*Exercise goal:*
Copy out, exactly, the first line of the entries below and every line after it through the one containing "value (R162). -/".

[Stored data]
-- ==== Sys2Proof/Machine/Compose.lean ====
section
/-! DEFINITION. Compose starts and completions (03, sections 3.2 to 3.8; 05): the timebase's part, the decision, frame
matching, the snapshot, and what a completed pass leaves. -/

namespace Sys2Proof.Machine

open Host (Outcome)

/-! ### Effective STEER and DOORS (R162) -/

/-- The value that consumers see: the stored one in FRESH and HELD, else `dflt`. -/
def Sig.effective {α : Type} (r : Sig α) (dflt : α) : α :=
  match r.st with
  | .fresh _ => r.value.getD dflt
  | .held _ => r.value.getD dflt
  | .never => dflt
  | .unknown => dflt

/-- The state is NEVER or UNKNOWN. -/
def SigState.lost : SigState → Bool
  | .never => true
  | .unknown => true
  | .fresh _ => false
  | .held _ => false

/-- The effective STEER value with its unknown mark (R162). -/
def SignalIntake.effSteer (si : SignalIntake) : Int × Bool := (si.steer.effective 0, si.steer.st.lost)

/-- The effective DOORS value (R162). -/
def SignalIntake.effDoors (si : SignalIntake) : Byte := si.doors.effective 0

/-! ### The timebase at every expiry of its timer (R45, R47, R52) -/

/-- The compose period timer restarts for the current P (R45). -/
def State.restartPeriod (s : State) : State :=
  { s with tbu := { s.tbu with running := s.tbu.period, timer := s.after s.tbu.period } }

/-- Schedule the pulse of camera `n` if it is TRIGGERED (R47). -/
def State.schedulePulse (s : State) (n : Fin 4) : State :=
  match s.ciu[n].setup.trig with
  | .freeRun => s
  | .triggered =>
    s.modifyTiming n fun t =>
      { t with pulse := some (s.after (effectivePhase s.ciu[n].setup.phase s.tbu.running)) }

/-- The newest READY slot of camera `n`'s ring: its index, sequence and capture timestamp (R30). -/
def State.newestFrame (s : State) (n : Fin 4) : Option (Nat × Word32 × Word32) :=
  match s.fsc.camRing[n] with
  | none => none
  | some r =>
    match r.newestReady with
    | none => none
    | some k =>
      match r.slots[k]? with
      | some { st := .ready q t _, .. } => some (k, q, t)
      | _ => none

/-- The age of a frame now (R51). -/
def State.age (s : State) (stamp : Word32) : Nat := (s.tbu.now - stamp).toNat

/-- The check for frames of 2^31 µs or older (R52). -/
def State.markExpired (s : State) (n : Fin 4) : State :=
  match s.newestFrame n with
  | none => s
  | some (_, q, t) => if 2 ^ 31 ≤ s.age t then s.modifyTiming n fun c => { c with expired := some q } else s

/-- What the timebase does at every expiry of the compose period timer (R45). -/
def State.tickTimebase (s : State) : State :=
  (List.finRange 4).foldl State.markExpired ((List.finRange 4).foldl State.schedulePulse s.restartPeriod)

/-! ### Frame matching (R51, R54 to R58) -/

/-- A frame is stale (R51, R52). -/
def State.stale (s : State) (n : Fin 4) (q stamp : Word32) : Bool :=
  decide (2 ^ 31 ≤ s.age stamp ∨ s.tbu.stale * 1000 < s.age stamp ∨ s.tbu.cams[n].expired = some q)

/-- The door condition of camera `n` (R54 condition 3). -/
def State.doorShut (s : State) (n : Fin 4) : Bool :=
  match s.ciu[n].setup.door with
  | none => true
  | some b => !s.si.effDoors.getLsbD b

/-- The slot and age of the frame that a compose starting now would pin for camera `n`, when it is usable (R54). -/
def State.usable (s : State) (n : Fin 4) : Option (Nat × Nat) :=
  match s.newestFrame n with
  | none => none
  | some (k, q, t) =>
    if !s.stale n q t && s.doorShut n && s.tbu.mask.getLsbD n then some (k, s.age t) else none

/-- The usable mask (R55). -/
def State.usableMask (s : State) : BitVec 4 :=
  BitVec.ofNat 4 ((List.finRange 4).map fun n : Fin 4 => if (s.usable n).isSome then 2 ^ n.val else 0).sum

/-- The ages of the frames to be pinned. -/
def State.pinAges (s : State) : List Nat := (List.finRange 4).filterMap fun n => (s.usable n).map Prod.snd

/-- The skew (R56): the largest age minus the smallest, 0 with fewer than two. -/
def State.skew (s : State) : Nat :=
  match s.pinAges with
  | [] => 0
  | a :: l => l.foldl max a - l.foldl min a

/-- Pin the frame of camera `n` if it is usable (R34, R55). -/
def State.pinCam (s : State) (n : Fin 4) : State :=
  match s.usable n with
  | none => s
  | some (k, _) => s.modifyCamSlot n k fun c => { c with pin := true }

/-- The notice and flag of R57 for a skew in µs. -/
def State.judgeSkew (s : State) (skew : Nat) : State :=
  let exceeds := decide (s.tbu.skewLimit * 1000 < skew)
  let t := { s with tbu := { s.tbu with skewOver := exceeds, lastSkew := .ofNat 32 skew } }
  if exceeds && !s.tbu.skewOver then t.notify .skewOver 0 skew
  else if !exceeds && s.tbu.skewOver then t.notify .skewOk 0 skew
  else t

/-- The new mask becomes the last usable mask, and is reported when it differs (R58). -/
def State.judgeMask (s : State) (m : BitVec 4) : State :=
  let t := { s with tbu := { s.tbu with lastMask := m } }
  if m = s.tbu.lastMask then t else t.notify .camUsability 0 (m.toNat + 16 * s.tbu.lastMask.toNat)

/-- Frame matching's pins, notices and records: CAM_USABILITY before SKEW_OVER or SKEW_OK (R55 to R58). -/
def State.matchFrames (s : State) : State :=
  (((List.finRange 4).foldl State.pinCam s).judgeMask s.usableMask).judgeSkew s.skew

/-! ### The start (R85 to R89) -/

/-- Change the composition engine's counters. -/
def State.countCompose (s : State) (f : ComposeCounts → ComposeCounts) : State :=
  { s with ce := { s.ce with counts := f s.ce.counts } }

/-- An overrun of the compose `c` (R85). -/
def State.overrun (s : State) (c : Compose) : State :=
  let t := (s.countCompose fun k => { k with overrun := bump k.overrun }).latch .overrun
  let u := { t with ce := { t.ce with overrunNoticed := true } }
  if s.ce.overrunNoticed then u else u.notify .overrun c.target t.ce.counts.overrun.toNat

/-- The snapshot of view `v` (R89, R102). -/
def State.snapshot (s : State) (v : Fin 16) : Snapshot :=
  { view := v, panes := s.panes v, gains := s.bu.gains, steer := s.si.effSteer.1, steerUnknown := s.si.effSteer.2,
    gear := s.si.effGear, markers := s.ou.markers, overlay := s.ou.setup, overlayArea := s.fsc.joined .overlay }

/-- The statistics record as a compose begins (R101). -/
def zeroStats : Vector ZoneStats 4 := .replicate 4 { sa := 0, sb := 0, n := 0 }

/-- Put a VALID set's in-use flag (R72). -/
def Grid.setInUse (f : Bool) : Grid → Grid
  | .held g (.valid binds _) => .held g (.valid binds f)
  | g => g

/-- Put the in-use flag of each set bound to the panes (R88, R103 step 3). -/
def State.markSets (s : State) (f : Bool) (panes : List Pane) : State :=
  panes.foldl (fun t p => match p.binding with | none => t | some i => t.setGrid i (t.gs.sets[i].setInUse f)) s

/-- Begin the compose of view `v` into slot `k` (R88): the decisions of matching are read from `s`. -/
def State.beginCompose (s : State) (r : OutRing) (v : Fin 16) (k : Nat) : State :=
  let t := (s.matchFrames.setOutRing
    (some (r.modify k fun x => { x with st := .composing s.tbu.now s.usableMask }))).markSets true (s.panes v)
  let c : Compose :=
    { target := k, start := s.tbu.now, mask := s.usableMask, skew := .ofNat 32 s.skew, snap := s.snapshot v,
      stats := zeroStats, replacedBytes := [] }
  { t with ce := { t.ce with current := some c } }

/-- BLOCKED (R87). -/
def State.blocked (s : State) : State := (s.countCompose fun k => { k with blocked := bump k.blocked }).latch .blocked

/-- A compose start with a view to compose (R87, R88). -/
def State.seekTarget (s : State) (v : Fin 16) : State :=
  match s.fsc.outRing with
  | none => s.blocked
  | some r =>
    match r.composeTarget s.su.held with
    | none => s.blocked
    | some k => s.beginCompose r v k

/-- A compose start taken in IDLE (R86). -/
def State.startIdle (s : State) : State :=
  let t := s.takeDecision
  if t.ca.decision.mute then t.countCompose fun k => { k with mutedSkip := bump k.mutedSkip }
  else
    match t.ca.decision.view with
    | none => t.countCompose fun k => { k with noView := bump k.noView }
    | some v => t.seekTarget v

/-- One compose start event at the composition engine (R85, R86). -/
def State.startCompose (s : State) : State :=
  match s.ce.current with
  | some c => s.overrun c
  | none => s.startIdle

/-- The compose period timer expires (R45): the timebase's part, then the engine's (DEDUCED, log entry 28). -/
def State.composeStart (s : State) : State := if s.reached (some s.tbu.timer) then s.tickTimebase.startCompose else s

/-- COMPOSE_START (R45, R85); before the deadline there is no expiry (log entry 9). -/
def execComposeStart (s : State) : Outcome State Fault Refusal := .next s.composeStart

/-! ### The pass and its completion (R103) -/

/-- The frame in camera `n`'s pinned slot, when the compose has the camera usable (R34, R95). -/
def State.pinnedFrame (s : State) (mask : BitVec 4) (n : Fin 4) : Option CamFrame :=
  if mask.getLsbD n then
    match s.fsc.camRing[n] with
    | none => none
    | some r =>
      (r.slots.findIdx? fun c => c.pin).map fun k =>
        { base := s.camSlotByte n r k, width := s.ciu[n].setup.width, height := s.ciu[n].setup.height }
  else none

/-- The shape of a grid set that holds cells. -/
def Grid.shape? : Grid → Option GridShape
  | .absent => none
  | .held g _ => some g

/-- What the pass of compose `c` reads. -/
def State.passInput (s : State) (c : Compose) : PassInput :=
  { compose := c
    dram := s.dram
    grid := s.gs.mem
    shape := fun i => s.gs.sets[i].shape?
    cam := fun n => (index 4 n).bind fun n => s.pinnedFrame c.mask n
    overlayByte := (c.snap.overlayArea.map s.fsc.areaByte).getD 0
    fresh := s.fresh }

/-- A frame lies within DRAM. -/
def CamFrame.inDram (f : CamFrame) : Bool := Machine.inDram f.base (f.width * f.height * 2)

/-- What the pass reads and writes lies within DRAM: the target slot, the pinned frames and the bitmap. -/
def State.passInDram (s : State) (c : Compose) (r : OutRing) : Bool :=
  inDram (s.outSlotByte r c.target) Config.outBytes
    && (List.finRange 4).all (fun n => match s.pinnedFrame c.mask n with | none => true | some f => f.inDram)
    && (match c.snap.overlayArea with
      | none => true
      | some a => inDram (s.fsc.areaByte a) (c.snap.overlay.silW * c.snap.overlay.silH / 4))

/-- Drop every pin of camera `n`'s ring (R34). -/
def State.dropPins (s : State) (n : Fin 4) : State :=
  s.setCamRing n (s.fsc.camRing[n].map fun r => { r with slots := r.slots.map fun c => { c with pin := false } })

/-- The record of the completed frame (R103 step 1). -/
def Compose.outFrame (c : Compose) (seq : Word32) : OutFrame :=
  { seq := seq, view := c.snap.view, mask := c.mask, start := c.start, skew := c.skew, degraded := decide (c.mask ≠ 15) }

/-- The finished picture stands in the target slot (R91 to R102). -/
def State.writeFrame (s : State) (c : Compose) (r : OutRing) : State :=
  { s with dram := s.dram.write (s.outSlotByte r c.target) Config.outBytes (s.passInput c).outByte, fresh := s.fresh + 1 }

/-- Byte `k` of the target slot where the pass stops when it is abandoned (R105): the slot's former byte, or what the pass had
made of it; how far it had come is a FREE VALUE (log entry 5). -/
def State.partByte (s : State) (c : Compose) (r : OutRing) (k : Nat) : Byte :=
  match Config.passReach s.fresh k with
  | 0 => s.dram.read (s.outSlotByte r c.target + k)
  | n + 1 => packByte ((s.passInput c).pixelAfter n) k

/-- DRAM where the pass in flight stops (R105): the target slot holds a part-written frame. A pass outside DRAM, which no
reachable state has, leaves it as it is (log entry 34). -/
def State.stopPass (s : State) : Memory :=
  match s.ce.current, s.fsc.outRing with
  | some c, some r =>
    if s.passInDram c r then s.dram.write (s.outSlotByte r c.target) Config.outBytes (s.partByte c r) else s.dram
  | _, _ => s.dram

/-- The records of a completion, given the statistics the pass gathered (R103 steps 1 to 6). -/
def State.finishCompose (s : State) (c : Compose) (r : OutRing) (stats : Vector ZoneStats 4) : State :=
  let seq := r.next
  let t := s.setOutRing
    (some { r.modify c.target (fun x => { x with st := .finished (c.outFrame seq) }) with next := r.next + 1 })
  let t := ((List.finRange 4).foldl State.dropPins t).markSets false c.snap.panes
  let t := { t with bu := t.bu.update seq c.mask stats }
  let t := t.notify .frameDone c.target seq.toNat
  { t with ce :=
      { current := none, overrunNoticed := false
        counts := { t.ce.counts with composed := bump t.ce.counts.composed }, lastSeq := some seq } }

/-- COMPOSE_COMPLETION (R103): the pass is carried out whole at its completion (log entry 5); with no compose in flight
there is no completion (log entry 10). -/
def execComposeCompletion (s : State) : Outcome State Fault Refusal :=
  match s.ce.current, s.fsc.outRing with
  | some c, some r =>
    if s.passInDram c r then .next ((s.writeFrame c r).finishCompose c r (s.passInput c).stats) else .fault .dramAddress
  | _, _ => .next s

/-! ### Reading the engine (R107) -/

/-- What COMPOSE_STATUS reports (R107). -/
def Compositor.report (ce : Compositor) : Payload :=
  .compose (ce.current.map fun c => (c.target, c.snap.view, c.start, c.mask, c.skew)) ce.overrunNoticed ce.counts

/-- COMPOSE_STATUS (R107). -/
def judgeComposeStatus (clear : Bool) (s : State) : Verdict :=
  .take .ok s.ce.report (if clear then s.countCompose fun _ => .zero else s)

/-- COMPOSE_STATUS (R107). -/
def execComposeStatus (h : Hdr) (clear : Bool) (s : State) : Outcome State Fault Refusal :=
  command s h 0x50 (judgeComposeStatus clear)

end Sys2Proof.Machine
end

*Solution to this exercise:*
-- ==== Sys2Proof/Machine/Compose.lean ====
section
/-! DEFINITION. Compose starts and completions (03, sections 3.2 to 3.8; 05): the timebase's part, the decision, frame
matching, the snapshot, and what a completed pass leaves. -/

namespace Sys2Proof.Machine

open Host (Outcome)

/-! ### Effective STEER and DOORS (R162) -/

/-- The value that consumers see: the stored one in FRESH and HELD, else `dflt`. -/
def Sig.effective {α : Type} (r : Sig α) (dflt : α) : α :=
  match r.st with
  | .fresh _ => r.value.getD dflt
  | .held _ => r.value.getD dflt
  | .never => dflt
  | .unknown => dflt

/-- The state is NEVER or UNKNOWN. -/
def SigState.lost : SigState → Bool
  | .never => true
  | .unknown => true
  | .fresh _ => false
  | .held _ => false

/-- The effective STEER value with its unknown mark (R162). -/
def SignalIntake.effSteer (si : SignalIntake) : Int × Bool := (si.steer.effective 0, si.steer.st.lost)

/-- The effective DOORS value (R162). -/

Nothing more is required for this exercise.